Cutting weight was the worst part about wrestling.  I was always over and it was absolute torture getting down.  I remember sitting in the sauna with a wetsuit on and opening the thing up and watching the water spill out.  Terrible.  It's one of the reasons why I stopped competing in the sport.


----------



## Lisa (Apr 27, 2006)

Ya know...this cutting weight idea has ALWAYS confused me.  How can someone possibly cut that much weight in a day or two and have the energy and stamina to then go and fight/box/wrestle/whatever?  I would e toast.  Probably somewhere on the side lines seeing pretty birdies fluttering around my head, even before I stepped into the match.


----------



## Carol (Apr 27, 2006)

Lisa said:
			
		

> Ya know...this cutting weight idea has ALWAYS confused me. How can someone possibly cut that much weight in a day or two and have the energy and stamina to then go and fight/box/wrestle/whatever? I would e toast. Probably somewhere on the side lines seeing pretty birdies fluttering around my head, even before I stepped into the match.


 
Go to a bodybuilding website and one may read about even more drastic solutions to cut weight.

Those that play the dehydration game replenish with IV's in the period after weigh-in but before the match.  

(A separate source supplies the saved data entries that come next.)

-- ==== Sys2Proof/Laws/Events.lean ====
section
/-! SUPPORT. Sys2Proof/Laws/Events.lean: what the shared operations of Ops.lean change at most: an interrupt, an alert, a wake event, a
recorded event, and a change of the operating state. -/
namespace Sys2Proof.Machine

/-- An operation that stays within a smaller bound may follow. -/
theorem Changes.andThen {fs gs : List Fld} {ps qs : List Part} {c d e : Ctl} (g : Changes gs qs d e) (hf : gs ⊆ fs) (hp : qs ⊆ ps)
    (h : Changes fs ps c d) : Changes fs ps c e := h.trans (g.mono hf hp)

/-- An update that leaves the registers alone changes the parts it names. -/
theorem changes_parts {fs : List Fld} {ps : List Part} {c d : Ctl} (hr : d.rf = c.rf) (h : ∀ p, p ∉ ps → p.Same c d) : Changes fs ps c d :=
  ⟨fun k _ => by rw [hr], h⟩

theorem setF_within {f : Fld} {fs : List Fld} {ps : List Part} {c d : Ctl} (hf : f ∈ fs) (v : Nat) (h : Changes fs ps c d) :
    Changes fs ps c (setF f v d) := (setF_changes f v d).andThen (by simpa using hf) (by simp) h

theorem addF_within {f : Fld} {fs : List Fld} {ps : List Part} {c d : Ctl} (hf : f ∈ fs) (h : Changes fs ps c d) :
    Changes fs ps c (addF f d) := setF_within hf _ h

theorem send_within {fs : List Fld} {ps : List Part} {c d : Ctl} (m : Msg) (hp : Part.sent ∈ ps) (h : Changes fs ps c d) :
    Changes fs ps c (send m d) := (send_changes m d).andThen (by simp) (by simpa using hp) h

/-- A head leaves L1: its L1 bit alone. -/
theorem leaveL1_changes (h : HeadId) (ps : List Part) (c : Ctl) : Changes l1Flds ps c (leaveL1 h c) := by
  unfold leaveL1
  exact setF_within (by split <;> simp [l1Flds]) 0 (Changes.refl _ _ _)

theorem msix_changes (h : HeadId) (v : Nat) (c : Ctl) : Changes l1Flds [.sent] c (msix h v c) := by
  unfold msix
  exact Changes.ite (send_within _ (by simp) (leaveL1_changes h _ c)) (Changes.refl _ _ _)

/-! Wake events. -/

/-- The fields of HEEL_CXL_WAKE that a wake event may touch. -/
def wakeFlds : List Fld := [Reg.HEEL_CXL_WAKE.PEND0, Reg.HEEL_CXL_WAKE.PEND1, Reg.HEEL_CXL_WAKE.DRIVEN0, Reg.HEEL_CXL_WAKE.DRIVEN1,
  Reg.HEEL_CXL_WAKE.COUNT0, Reg.HEEL_CXL_WAKE.COUNT1, Reg.HEEL_CXL_WAKE.NEW]

/-- Those and the L1 bits, which an interrupt may touch. -/
def alertFlds : List Fld := wakeFlds ++ l1Flds

theorem wakeFlds_sub : wakeFlds ⊆ eventFlds := by simp [wakeFlds, eventFlds]

theorem alertFlds_sub : alertFlds ⊆ eventFlds := by simp [alertFlds, wakeFlds, l1Flds, eventFlds]

theorem wakeEval_changes (h : HeadId) (c : Ctl) : Changes wakeFlds [.sent] c (wakeEval h c) := by
  have hd : wakeDrivenFld h ∈ wakeFlds := by unfold wakeDrivenFld; split <;> simp [wakeFlds]
  have hc : wakeCountFld h ∈ wakeFlds := by unfold wakeCountFld; split <;> simp [wakeFlds]
  have hn : Reg.HEEL_CXL_WAKE.NEW ∈ wakeFlds := by simp [wakeFlds]
  unfold wakeEval
  refine Changes.ite ?_ (Changes.ite ?_ (Changes.refl _ _ _))
  · exact send_within _ (by simp) (setF_within hn 1 (addF_within hc (setF_within hd 1 (Changes.refl _ _ _))))
  · exact send_within _ (by simp) (setF_within hd 0 (Changes.refl _ _ _))

theorem wakePend_changes (h : HeadId) (c : Ctl) : Changes wakeFlds [.sent] c (wakePend h c) := by
  have hp : wakePendFld h ∈ wakeFlds := by unfold wakePendFld; split <;> simp [wakeFlds]
  unfold wakePend
  exact Changes.ite ((setF_within hp 1 (Changes.refl _ _ _)).trans (wakeEval_changes h _)) (Changes.refl _ _ _)

/-- An interrupt where enabled, then a wake event where enabled. -/
theorem msixWake_changes (p q : Bool) (h : HeadId) (v : Nat) (c : Ctl) : Changes alertFlds [.sent] c
    (let d := if p then msix h v c else c
     if q then wakePend h d else d) := by
  have hm : Changes alertFlds [.sent] c (if p then msix h v c else c) :=
    Changes.ite ((msix_changes h v c).mono (List.subset_append_right _ _) (by simp)) (Changes.refl _ _ _)
  exact Changes.ite (hm.trans ((wakePend_changes h _).mono (List.subset_append_left _ _) (by simp))) hm

/-- A Jarica vendor alert touches its own pending bit, the wake bits, the L1 bits and the transcript. -/
theorem vendorAlert_changes (i : Nat) (c : Ctl) : Changes (Reg.MBX_ALERT_PEND.PEND :: alertFlds) [.sent] c (vendorAlert i c) := by
  unfold vendorAlert
  exact (setF_within List.mem_cons_self _ (Changes.refl _ _ _)).trans
    (Changes.foldl (fun d h => (msixWake_changes _ _ h 3 d).mono (List.subset_cons_self _ _) (by simp)) _ _)

/-! Sideband alerts. -/

theorem sbb_changes (fs : List Fld) (b : Sbb) (c : Ctl) : Changes fs [.sent, .sbb] c { c with sbb := b } :=
  changes_parts rfl (fun p hp => by cases p <;> first | rfl | simp at hp)

theorem sbAssert_changes (c : Ctl) : Changes [] [.sent, .sbb] c (sbAssert c) := send_within _ (by simp) (sbb_changes _ _ c)

theorem sbRelease_changes (c : Ctl) : Changes [] [.sent, .sbb] c (sbRelease c) := by
  unfold sbRelease
  exact Changes.ite (send_within _ (by simp) (sbb_changes _ _ c)) (Changes.refl _ _ _)

theorem sbRaise_changes (c : Ctl) : Changes [] [.sent, .sbb] c (sbRaise c) := by
  have h : Changes [] [.sent, .sbb] c (if alertPin c && !c.sbb.alertLow then
      (if sbCoalesced c then sbAssert c else { c with sbb := { c.sbb with alertWait := true } }) else c) :=
    Changes.ite (Changes.ite (sbAssert_changes c) (sbb_changes _ _ c)) (Changes.refl _ _ _)
  unfold sbRaise
  exact Changes.ite (h.trans (sbb_changes _ _ _)) h

/-- An alert source touches SBB_ALERT_PEND, the alert line and the transcript. -/
theorem sbAlertSource_changes (i : Nat) (c : Ctl) : Changes [Reg.SBB_ALERT_PEND.PEND] [.sent, .sbb] c (sbAlertSource i c) := by
  have h : ∀ v, Changes [Reg.SBB_ALERT_PEND.PEND] [.sent, .sbb] c (setF Reg.SBB_ALERT_PEND.PEND v c) := fun v =>
    setF_within (by simp) v (Changes.refl _ _ _)
  unfold sbAlertSource
  exact Changes.ite (Changes.ite (Changes.refl _ _ _) (Changes.ite ((sbRaise_changes _).andThen (by simp) (by simp) (h _)) (h _)))
    (Changes.refl _ _ _)

/-! The event recorder. -/

theorem cxl_changes (fs : List Fld) (x : Cxl) (c : Ctl) : Changes fs [.sent, .cxl] c { c with cxl := x } :=
  changes_parts rfl (fun p hp => by cases p <;> first | rfl | simp at hp)

theorem evr_changes (fs : List Fld) (x : Evr) (c : Ctl) : Changes fs [.evr] c { c with evr := x } :=
  changes_parts rfl (fun p hp => by cases p <;> first | rfl | simp at hp)

theorem ef_changes (fs : List Fld) (x : Eflash) (c : Ctl) : Changes fs [.ef] c { c with ef := x } :=
  changes_parts rfl (fun p hp => by cases p <;> first | rfl | simp at hp)

theorem setLog_changes (fs : List Fld) (n : Nat) (l : List EvRec) (c : Ctl) : Changes fs [.sent, .cxl] c (setLog n l c) := by
  unfold setLog
  split <;> exact cxl_changes _ _ c

theorem logInterrupt_changes (n : Nat) (c : Ctl) : Changes alertFlds [.sent] c (logInterrupt n c) := by
  unfold logInterrupt
  exact Changes.foldl (fun d h => msixWake_changes _ _ h _ d) _ _

theorem cxlLog_changes (r : EvRec) (c : Ctl) : Changes alertFlds [.sent, .cxl] c (cxlLog r c) := by
  unfold cxlLog
  exact Changes.ite (Changes.refl _ _ _) ((logInterrupt_changes _ _).andThen (fun _ h => h) (by simp)
    (Changes.ite (setLog_changes _ _ _ c) (cxl_changes _ _ c)))

theorem evrBuffer_changes (r : EvRec) (c : Ctl) : Changes [Reg.EVR_LOST.BUFFER] [.evr] c (evrBuffer r c) := by
  have h : Changes [Reg.EVR_LOST.BUFFER] [.evr] c (addF Reg.EVR_LOST.BUFFER c) := addF_within (by simp) (Changes.refl _ _ _)
  unfold evrBuffer
  refine Changes.ite (evr_changes _ _ c) ?_
  dsimp only
  generalize (if 3 ≤ r.severity then evrVictim r.severity c.evr.buffer else none) = v
  cases v with
  | none => exact h
  | some i => exact h.trans (evr_changes _ { (addF Reg.EVR_LOST.BUFFER c).evr with buffer := c.evr.buffer.eraseIdx i ++ [r] } _)

theorem evrTake_changes (code src sev flags repeats data : Nat) (c : Ctl) : Changes eventFlds eventParts c (evrTake code src sev flags repeats data c) := by
  have ha : ∀ i {d}, Changes eventFlds eventParts c d → Changes eventFlds eventParts c (sbAlertSource i d) := fun i _ h =>
    (sbAlertSource_changes i _).andThen (by simp [eventFlds]) (by simp [eventParts]) h
  have h0 : ∀ x r, Changes eventFlds eventParts c (cxlLog r { c with evr := x }) := fun x r =>
    (cxlLog_changes r _).andThen alertFlds_sub (by simp [eventParts]) ((evr_changes _ x c).mono (fun _ h => h) (by simp [eventParts]))
  unfold evrTake
  exact (evrBuffer_changes _ _).andThen (by simp [eventFlds]) (by simp [eventParts]) (Changes.ite (ha _ (h0 _ _)) (Changes.ite (ha _ (h0 _ _)) (h0 _ _)))

theorem evrProgram_changes (save : Bool) (rs : List EvRec) (c : Ctl) : Changes eventFlds eventParts c (evrProgram save rs c) := by
  have he : ∀ x d, Changes eventFlds eventParts d { d with evr := x } := fun x d => (evr_changes _ x d).mono (fun _ h => h) (by simp [eventParts])
  induction rs generalizing c with
  | nil => exact he _ c
  | cons r rs ih =>
    unfold evrProgram
    refine Changes.ite ((addF_within (by simp [eventFlds]) (Changes.refl _ _ _)).trans (ih _))
      (Changes.ite ((addF_within (by simp [eventFlds]) (Changes.refl _ _ _)).trans (ih _)) (Changes.ite (he _ c) ?_))
    exact ((ef_changes eventFlds { c.ef with records := _ } c).mono (fun _ h => h) (by simp [eventParts])).trans (ih _)

theorem evrFlush_changes (save : Bool) (c : Ctl) : Changes eventFlds eventParts c (evrFlush save c) := by
  have h := evrProgram_changes save c.evr.buffer c
  have h1 : ∀ {d}, Changes eventFlds eventParts c d → ∀ (p : Prop) [Decidable p] code sev,
      Changes eventFlds eventParts c (if p then evrTake code 17 sev 0 0 0 d else d) := fun h p _ _ _ => Changes.ite (h.trans (evrTake_changes ..)) h
  unfold evrFlush
  refine Changes.ite (Changes.refl _ _ _) ?_
  exact h1 (h1 h _ _ _) _ _ _

theorem evrRecord_changes (code src sev flags repeats data : Nat) (c : Ctl) :
    Changes eventFlds eventParts c (evrRecord code src sev flags repeats data c) := by
  have h := evrTake_changes code src sev flags repeats data c
  unfold evrRecord
  exact Changes.ite (h.trans (evrFlush_changes ..)) h

theorem setFold_changes (f : Fold) (c : Ctl) : Changes eventFlds eventParts c (setFold f c) :=
  (evr_changes _ _ c).mono (fun _ h => h) (by simp [eventParts])

/-- Recording an event touches the recorder, the CXL logs, the alerts, the wake bits and the transcript, and nothing else. -/
theorem logEvent_changes (code src sev data : Nat) (c : Ctl) : Changes eventFlds eventParts c (logEvent code src sev data c) := by
  unfold logEvent
  refine Changes.ite (Changes.refl _ _ _) (Changes.ite (evrRecord_changes ..) ?_)
  cases foldOf c code src with
  | none => exact (setFold_changes _ c).trans (evrRecord_changes ..)
  | some f => exact Changes.ite ((setFold_changes _ c).trans (evrRecord_changes ..)) (setFold_changes _ c)

/-! The operating state. -/

/-- The end of a learn cycle: LEARNING and BACKUP. -/
theorem learnEnd_changes (ps : List Part) (c : Ctl) : Changes [Reg.NRG_STATUS.LEARNING, Reg.NRG_STATUS.BACKUP] ps c (learnEnd c) := by
  have h : Changes [Reg.NRG_STATUS.LEARNING, Reg.NRG_STATUS.BACKUP] ps c (setF Reg.NRG_STATUS.LEARNING 0 c) :=
    setF_within (by simp) 0 (Changes.refl _ _ _)
  unfold learnEnd
  exact Changes.ite (Changes.ite h (setF_within (by simp) 0 h)) (Changes.refl _ _ _)

theorem learnDiscard_changes (c : Ctl) : Changes [Reg.NRG_STATUS.LEARNING, Reg.NRG_STATUS.BACKUP] [.nrg] c (learnDiscard c) := by
  have h : ∀ x, Changes [Reg.NRG_STATUS.LEARNING, Reg.NRG_STATUS.BACKUP] [.nrg] c { c with nrg := x } := fun _ =>
    changes_parts rfl (fun p hp => by cases p <;> first | rfl | simp at hp)
  unfold learnDiscard
  exact Changes.ite ((h _).trans (learnEnd_changes _ _)) (Changes.refl _ _ _)

/-- The fields and the parts that a change of the operating state may touch. -/
def stateFlds : List Fld := Reg.NRG_STATUS.LEARNING :: Reg.NRG_STATUS.BACKUP :: Reg.HEEL_DEGRADE.NEW :: eventFlds
def stateParts : List Part := .nrg :: .op :: .prev :: eventParts

/-- A change of the operating state: HEEL_STATE, a learn cycle that ends with Serving, and what the alert, WAKE_N and the event of R454 touch. -/
theorem setState_changes (o : OpState) (c : Ctl) : Changes stateFlds stateParts c (setState o c) := by
  have hl : Changes stateFlds stateParts c (if o = .serving then c else if o = .saving then learnDiscard c else learnEnd c) :=
    Changes.ite (Changes.refl _ _ _) (Changes.ite ((learnDiscard_changes c).mono (by simp [stateFlds]) (by simp [stateParts]))
      ((learnEnd_changes stateParts c).mono (by simp [stateFlds]) (fun _ h => h)))
  have h0 : ∀ {d}, Changes stateFlds stateParts c d → Changes stateFlds stateParts c { d with prev := c.op, op := o } := fun h =>
    h.trans (changes_parts rfl (fun p hp => by cases p <;> first | rfl | simp [stateParts] at hp))
  have h1 : ∀ {d}, Changes stateFlds stateParts c d → Changes stateFlds stateParts c (bothHeads.foldl (fun c h => wakeEval h c) (sbAlertSource 0 d)) := fun h =>
    (Changes.foldl (fun d h => wakeEval_changes h d) bothHeads _).andThen (fun _ hf => by simp [stateFlds, wakeFlds_sub hf]) (by simp [stateParts, eventParts])
      ((sbAlertSource_changes 0 _).andThen (by simp [stateFlds, eventFlds]) (by simp [stateParts, eventParts]) h)
  unfold setState
  exact Changes.ite ((logEvent_changes ..).andThen (fun _ h => by simp [stateFlds, h]) (fun _ h => by simp [stateParts, h]) (setF_within (by simp [stateFlds]) 1 (h1 (h0 hl)))) (h1 (h0 hl))

end Sys2Proof.Machine
end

It reminds me of a time last year, when I was driving home from work, burned out and in a bad mood.  I was almost back in to Salem when I saw a sign that said Fraser Field.  I made an instinctive decision.

10 minutes, and 10 dollars later, I was sitting in a WPA-built ballpark, with a hotdog and Diet Coke in my hand, watching the semi-professional North Shore Spirit play a ball game.

Something very special gets taken away when the spirit of competition loses its spirit...or it's soul.


----------



## Andrew Green (Apr 27, 2006)

Carol Kaur said:
			
		

> Go to a bodybuilding website and one may read about even more drastic solutions to cut weight.



Not just to cut weight, suck all the water out of your body and you get that "ripped" look that is the goal in bodybuilding.  At competition time, they are all dehydrated.


----------